--- Records supplied ---
@[simp] theorem dropForce_imageStays {r s : State} (h : ImageStays r s) (n : Nat) (f : Force) : ImageStays r (dropForce s n f) :=
  piWrite_imageStays h _ _

@[simp] theorem applySet_copies (s : State) (ident value : Word) (minutes now : Nat) :
    SameCopies s (applySet s ident value minutes now) := by
  unfold applySet
  split <;> simp

@[simp] theorem applyRemove_imageStays {r s : State} (h :
    ImageStays r s) (ident : Word) : ImageStays r (applyRemove s ident) := by
  unfold applyRemove
  split <;> simp [h]

@[simp] theorem execForceExpiry_copies (ident : Word) (s : State) : KeepsImage s (execForceExpiry ident s) := by
  unfold execForceExpiry
  split <;> simp

@[simp] theorem deferBatch_copies (s : State) : SameCopies s (deferBatch s) := ⟨rfl, rfl⟩
@[simp] theorem writeDm_copies (s : State) (a : Nat) (v : Word) : SameCopies s (writeDm s a v) := by simp [writeDm]
@[simp] theorem writePatch_copies (s : State) (n : Nat) (v : Word) : SameCopies s (writePatch s n v) := by simp [writePatch]

@[simp] theorem idleChange_copies (s : State) (r : FrcReq) : SameCopies s (idleChange s r) := by
  cases r with
  | tune id o v =>
    dsimp only [idleChange]
    split <;> simp
  | patch id v =>
    dsimp only [idleChange]
    split <;> simp
  | _ => exact .refl s

@[simp] theorem tickChange_imageStays (now : Nat) {r s : State} (h : ImageStays r s) (q : FrcReq) :
    ImageStays r (tickChange now s q) := by
  cases q with
  | set id v m => exact h.same (applySet_copies ..)
  | remove id => exact applyRemove_imageStays h id
  | removeAll => exact foldl_imageStays (fun t (p : Nat × Force) => applyRemove_imageStays (.refl t) p.2.ident) h _
  | tune id o v =>
    unfold tickChange
    dsimp only
    split
    · refine .ite ?_ (by simp [h])
      split
      · simp [h]
      · exact piWrite_imageStays h _ _
    · simp [h]
  | patch id v => exact h

@[simp] theorem applyDrops_imageStays {r s : State} (h : ImageStays r s) : ImageStays r (applyDrops s) := by
  have hdrop (t : State) (id : Word) : ImageStays t (match forceEntry t id with
    | some p => evtSet (regInc (forceLog (dropForce t p.1 p.2) 0x080B p.2.ident p.2.value) Reg.FRC_DROPCNT 0 16) Reg.FRC_EVENT 2
    | none => t) := by split <;> simp
  exact foldl_imageStays hdrop h s.force.drops

@[simp] theorem spendTokens_copies (s : State) : SameCopies s (spendTokens s) := by simp [spendTokens]

/-! ### Hosts (15) -/

@[simp] theorem clearRegs_copies (s : State) (lo hi : Nat) (types : List Access) : SameCopies s (clearRegs s lo hi types) :=
  ⟨rfl, rfl⟩

@[simp] theorem hostResetBegin_copies (s : State) (h : Nat) : SameCopies s (hostResetBegin s h) := ⟨rfl, rfl⟩

@[simp] theorem hostLinkDown_copies (s : State) (h : Nat) (hang : Bool) : SameCopies s (hostLinkDown s h hang) := by
  simp [hostLinkDown]

@[simp] theorem cfgSpaceWrite_copies (s : State) (h : Nat) (o : BitVec 12) (v : Word) : SameCopies s (cfgSpaceWrite s h o v) := by
  simp [cfgSpaceWrite]

@[simp] theorem noteLinkErrors_copies (s : State) (h : Nat) (e : LinkErrors) : SameCopies s (noteLinkErrors s h e) := by
  simp [noteLinkErrors]

@[simp] theorem stagingSet_copies (s : State) (h w : Nat) (v : Word) : SameCopies s (stagingSet s h w v) := by
  unfold stagingSet
  split <;> simp [commitArea]

@[simp] theorem msixSet_copies (s : State) (h w : Nat) (v : Word) : SameCopies s (msixSet s h w v) := by simp [msixSet]
@[simp] theorem slotWrite_copies (s : State) (h w : Nat) (v : Word) : SameCopies s (slotWrite s h w v) := ⟨rfl, rfl⟩

@[simp] theorem execStagingWrite_copies (host : Fin 4) (word : BitVec 12) (value : Word) (s : State) :
    KeepsImage s (execStagingWrite host word value s) := by
  unfold execStagingWrite
  refine .ite (by simp) (.ite (by simp) (.ite (.of_same (.refl s)) ?_))
  split <;> simp

@[simp] theorem execMailboxDoorbell_copies (host : Fin 4) (pi : BitVec 16) (slots : List (List Byte)) (s : State) :
    KeepsImage s (execMailboxDoorbell host pi slots s) := by simp [execMailboxDoorbell]

@[simp] theorem execReplyConsumerWrite_copies (host : Fin 4) (ci : BitVec 16) (s : State) :
    KeepsImage s (execReplyConsumerWrite host ci s) := by simp [execReplyConsumerWrite]

@[simp] theorem putReply_copies (s : State) (h : Nat) (slot : List Byte) : SameCopies s (putReply s h slot) := by simp [putReply]

@[simp] theorem execMailboxRequestTake_copies (s : State) : KeepsImage s (execMailboxRequestTake s) := by
  unfold execMailboxRequestTake
  refine .ite (.of_same (.refl s)) ?_
  split
  · exact .of_same (.refl s)
  · extract_lets x slot full st taken y counted told
    have htold : SameCopies s told := by simp [told, counted, taken]
    cases st <;> simp [htold]

@[simp] theorem hcServe_copies (s : State) (code : Nat) {act : HcReq → State → Nat × List Byte × State}
    (hact : ∀ r t, SameCopies t (act r t).2.2) : SameCopies s (hcServe s code act) := by
  unfold hcServe
  split
  · exact .refl s
  · simp [hact]

@[simp] theorem claimRes_copies (s : State) (p c v : Nat) : SameCopies s (claimRes s p c v) := ⟨rfl, rfl⟩

@[simp] theorem execClaimRequest_copies (party : Party) (claim : Fin 16) (s : State) :
    KeepsImage s (execClaimRequest party claim s) := by
  refine .of_same (asOwner_copies s _ _ fun t => SameCopies.ite (by simp) ?_)
  split
  · exact .ite (claimRes_copies ..) (claimRes_copies ..)
  · simp

@[simp] theorem execClaimRelease_copies (party : Party) (claim : Fin 16) (s : State) :
    KeepsImage s (execClaimRelease party claim s) := by simp [execClaimRelease]

@[simp] theorem execClaimTimeout_copies (claim : Fin 16) (s : State) : KeepsImage s (execClaimTimeout claim s) := by
  unfold execClaimTimeout
  split <;> simp

/-! ### The vehicle key (17) -/

@[simp] theorem keyEvt_copies (s : State) (bit : Nat) : SameCopies s (keyEvt s bit) := ⟨rfl, rfl⟩
@[simp] theorem wearCheck_copies (s : State) : SameCopies s (wearCheck s) := by simp [wearCheck]

@[simp] theorem keyAbsent_copies (s : State) : SameCopies s (keyAbsent s) := by
  unfold keyAbsent
  dsimp only
  split <;> simp

@[simp] theorem keyFails_copies (s : State) (step : Nat) : SameCopies s (keyFails s step) := ⟨rfl, rfl⟩

@[simp] theorem keySearch_copies (s : State) : SameCopies s (keySearch s) := by
  unfold keySearch
  split <;> simp

@[simp] theorem keyUse_copies (s : State) (c : KeyChip) : SameCopies s (keyUse s c) := by simp [keyUse]

@[simp] theorem keyAuthEnd_copies (s : State) (step : Nat) : SameCopies s (keyAuthEnd s step) := by
  unfold keyAuthEnd
  split
  · exact keyAbsent_copies s
  · refine .ite (keyFails_copies s step) (.ite (by simp) ?_)
    exact .ite (.refl _) (by simp)

@[simp] theorem otherServed_copies (s : State) (bus : KeyBus) : SameCopies s (otherServed s bus) := ⟨rfl, rfl⟩
@[simp] theorem keySend_copies (s : State) (t : KeyTxn) : SameCopies s (keySend s t) := ⟨rfl, rfl⟩

@[simp] theorem keyRequest_copies (s : State) (bus : KeyBus) (cmd : Nat) (p : List Byte) :
    SameCopies s (keyRequest s bus cmd p) := by
  simp [keyRequest]

@[simp] theorem keyNonce_copies (s : State) : SameCopies s (keyNonce s).2 := by simp [keyNonce, List.range_succ]

@[simp] theorem authRun_copies (s : State) (bus : KeyBus) (challengeOk : Bool) : SameCopies s (authRun s bus challengeOk).2 :=
  by
  unfold authRun
  split
  · simp
  · dsimp only
    split <;> simp

@[simp] theorem keyStart_copies (s : State) (chip : Option KeyChip) (challengeOk : Bool) (bus : KeyBus) :
    SameCopies s (keyStart s chip challengeOk bus) := by
  unfold keyStart
  split <;> simp

@[simp] theorem keyOwnRequest_copies (s : State) (bus : KeyBus) (cmd : Nat) (p : List Byte) :
    SameCopies s (keyOwnRequest s bus cmd p) := by simp [keyOwnRequest]

@[simp] theorem execEraseComplete_copies (sector : Nat) (s : State) : KeepsImage s (execEraseComplete sector s) := by
  unfold execEraseComplete
  split <;> simp

@[simp] theorem execKeyReply_copies (rx : KeyRx) (sigOk : Bool) (bus : KeyBus) (s : State) :
    KeepsImage s (execKeyReply rx sigOk bus s) := by
  unfold execKeyReply
  split <;> simp [keyLost, keyTake, keyTxnEnd, keyRepeat]

@[simp] theorem keyWrite_copies (s : State) (pages : List (List Byte)) : SameCopies s (keyWrite s pages) := ⟨rfl, rfl⟩

@[simp] theorem execSaveComplete_copies (bus : KeyBus) (s : State) : KeepsImage s (execSaveComplete bus s) := by
  unfold execSaveComplete
  split <;> simp

@[simp] theorem execPowerFailSave_copies (bus : KeyBus) (s : State) : KeepsImage s (execPowerFailSave bus s) := by
  unfold execPowerFailSave
  extract_lets k idle searched img base bs n data asked written counted
  have hidle : SameCopies s idle := .refl _
  have hsearched : SameCopies s searched := .ite hidle (hidle.trans (keySearch_copies idle))
  have hwritten : SameCopies searched counted := by simp [counted, written, asked]
  exact .ite (.of_same (.refl s)) (.after_same hsearched (.ite (by simp) (.of_same (hwritten.trans (.refl _)))))

@[simp] theorem restoreRetained_imageStays {r s : State} (h : ImageStays r s) (img : List Byte) :
    ImageStays r (restoreRetained s img) := by simp [restoreRetained, h]

@[simp] theorem keyRestore_imageStays {r s : State} (h : ImageStays r s) : ImageStays r (keyRestore s) := by
  unfold keyRestore
  refine .ite h ?_
  split <;> simp [keyLog, restoreCounts, h]

/-! ### Party flags (15) -/

@[simp] theorem noteReady_copies (s : State) : SameCopies s (noteReady s) := by simp [noteReady]

/-! ### The module pair (16) -/

@[simp] theorem wiringCheck_copies (s : State) : SameCopies s (wiringCheck s) := by simp [wiringCheck]
@[simp] theorem portHeard_copies (s : State) (n : Nat) : SameCopies s (portHeard s n) := ⟨rfl, rfl⟩
@[simp] theorem setRole_copies (s : State) (r : Role) : SameCopies s (setRole s r) := by simp [setRole]
@[simp] theorem leaveActive_copies (s : State) : SameCopies s (leaveActive s) := by simp [leaveActive]
@[simp] theorem authorityTake_copies (s : State) : SameCopies s (authorityTake s) := by simp [authorityTake, takeAuthority]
---
**Action item**
Repeat every line exactly, starting with the first line of the entries, and stop once the line containing "applyRemove_imageStays h id" has been given.

**Response to the exercise**
@[simp] theorem dropForce_imageStays {r s : State} (h : ImageStays r s) (n : Nat) (f : Force) : ImageStays r (dropForce s n f) :=
  piWrite_imageStays h _ _

@[simp] theorem applySet_copies (s : State) (ident value : Word) (minutes now : Nat) :
    SameCopies s (applySet s ident value minutes now) := by
  unfold applySet
  split <;> simp

@[simp] theorem applyRemove_imageStays {r s : State} (h :
    ImageStays r s) (ident : Word) : ImageStays r (applyRemove s ident) := by
  unfold applyRemove
  split <;> simp [h]

@[simp] theorem execForceExpiry_copies (ident : Word) (s : State) : KeepsImage s (execForceExpiry ident s) := by
  unfold execForceExpiry
  split <;> simp

@[simp] theorem deferBatch_copies (s : State) : SameCopies s (deferBatch s) := ⟨rfl, rfl⟩
@[simp] theorem writeDm_copies (s : State) (a : Nat) (v : Word) : SameCopies s (writeDm s a v) := by simp [writeDm]
@[simp] theorem writePatch_copies (s : State) (n : Nat) (v : Word) : SameCopies s (writePatch s n v) := by simp [writePatch]

@[simp] theorem idleChange_copies (s : State) (r : FrcReq) : SameCopies s (idleChange s r) := by
  cases r with
  | tune id o v =>
    dsimp only [idleChange]
    split <;> simp
  | patch id v =>
    dsimp only [idleChange]
    split <;> simp
  | _ => exact .refl s

@[simp] theorem tickChange_imageStays (now : Nat) {r s : State} (h : ImageStays r s) (q : FrcReq) :
    ImageStays r (tickChange now s q) := by
  cases q with
  | set id v m => exact h.same (applySet_copies ..)
  | remove id => exact applyRemove_imageStays h id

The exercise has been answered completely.